* [What you should do]: Would you please transcribe, exactly as written, the lines of the entries below starting at the one that holds "u.tx = p ∧ sent" and ending at the one that holds "(u.sqr.seq = .guard ∧ sent = p.frame))", both included?

* [Data for this exercise]:

/-- The transmission of a packet after the PHY has taken the bytes `sent`: they are the beginning of its frame, TX_IDX
counts them while SENDING, and in GUARD they are the frame. -/
def FrameSent (p : TxPacket) (sent : List Byte) (u : State) : Prop :=
  u.tx = p ∧ sent = p.frame.take sent.length ∧
    ((u.sqr.seq = .sending ∧ u.sqr.txIdx.toNat = sent.length ∧ sent.length < p.len.toNat + 4) ∨
      (u.sqr.seq = .guard ∧ sent = p.frame))

/-- A SENDING cycle extends the transmission by the byte it hands over, if any (43_controller.md R230). -/
theorem FrameSent.step {p : TxPacket} {sent : List Byte} {u : State} (h : FrameSent p sent u) (hlen : 2 ≤ p.len.toNat)
    (hs : u.sqr.seq = .sending) (hr : u.input.rst = false) :
    ∃ t, step u = .next t ∧ FrameSent p (sent ++ (handshake u).toList) t := by
  obtain ⟨rfl, hsent, hmove⟩ := h
  obtain ⟨-, hidx, hlt⟩ := hmove.resolve_right fun hg => by simp [hs] at hg
  obtain ⟨-, -, hcycle⟩ := sendingStep u hs
  obtain ⟨t, ht, hstalled, htaken⟩ := hcycle hr
  obtain ⟨htx, -, -⟩ := step_frozen_of_busy hr ((busy_iff u).mpr (.inl hs)) ht
  refine ⟨t, ht, htx, ?_⟩
  cases hready : u.input.txReady with
  | false =>
    obtain ⟨hnone, hsqr, -⟩ := hstalled hready
    rw [hnone, hsqr, Option.toList_none, List.append_nil]
    exact ⟨hsent, .inl ⟨hs, hidx, hlt⟩⟩
  | true =>
    obtain ⟨hsome, hlast, hmore⟩ := htaken hready
    have hbegin : sent ++ [u.tx.frameByte sent.length] = u.tx.frame.take (sent.length + 1) := by
      rw [TxPacket.take_frame_succ hlen hlt, ← hsent]
    rw [hsome, hidx, Option.toList_some, List.length_append, List.length_singleton, hbegin]
    refine ⟨rfl, ?_⟩
    by_cases hend : u.sqr.txIdx.toNat = u.tx.len.toNat + 3
    · refine .inr ⟨by rw [hlast hend], List.take_of_length_le ?_⟩
      rw [TxPacket.frame_length hlen]; omega
    · refine .inl ⟨by rw [hmore hend, hs], ?_, by omega⟩
      have := u.tx.len.isLt
      rw [hmore hend]
      bv_omega

theorem frameSent_of_start {s : State} (hs : s.sqr.seq = .sending) (hidx : s.sqr.txIdx = 0#9) :
    FrameSent s.tx [] s := ⟨rfl, rfl, .inl ⟨hs, by rw [hidx]; rfl, Nat.succ_pos _⟩⟩

/-- Settles O43, by induction on the SENDING cycles: each hands over the next byte of the frame or none. -/
theorem sentBytesAreTheFrame : Obligations.SentBytesAreTheFrame := by
  intro s k hs hidx hlen hreset hsending
  have hrun : ∀ j ≤ k, FrameSent s.tx (sentBytes j s) (stateAfter j s) :=
    stateAfter_induction (frameSent_of_start hs hidx) fun j hj h => by
      rw [sentBytes_succ]
      exact h.step hlen (hsending j hj) (hreset j hj)
  obtain ⟨-, hbegin, hmove⟩ := hrun k le_rfl
  refine ⟨hbegin, fun hq => ?_, fun hq => ?_⟩
  · obtain ⟨-, hcount, -⟩ := hmove.resolve_right fun hg => by simp [hq] at hg
    exact hcount
  · exact hmove.resolve_left fun hg => hq hg.1

/-! ### A frame to a PHY that never stalls -/

/-- The transmission of `s` after `k` cycles without a stall: TX_IDX has counted them, the packet is frozen. -/
def BytesCounted (s : State) (k : Nat) (u : State) : Prop :=
  u.sqr = { s.sqr with txIdx := BitVec.ofNat 9 k } ∧ u.tx = s.tx

theorem BytesCounted.seq {s u : State} {k : Nat} (h : BytesCounted s k u) (hs : s.sqr.seq = .sending) :
    u.sqr.seq = .sending := by
  obtain ⟨hsqr, -⟩ := h
  rw [hsqr, hs]

theorem BytesCounted.txIdx {s u : State} {k : Nat} (h : BytesCounted s k u) (hk : k ≤ s.tx.len.toNat + 3) :
    u.sqr.txIdx.toNat = k := by
  obtain ⟨hsqr, -⟩ := h
  have := s.tx.len.isLt
  rw [hsqr]
  exact Nat.mod_eq_of_lt (by omega)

* [Your solution]:
  u.tx = p ∧ sent = p.frame.take sent.length ∧
    ((u.sqr.seq = .sending ∧ u.sqr.txIdx.toNat = sent.length ∧ sent.length < p.len.toNat + 4) ∨
      (u.sqr.seq = .guard ∧ sent = p.frame))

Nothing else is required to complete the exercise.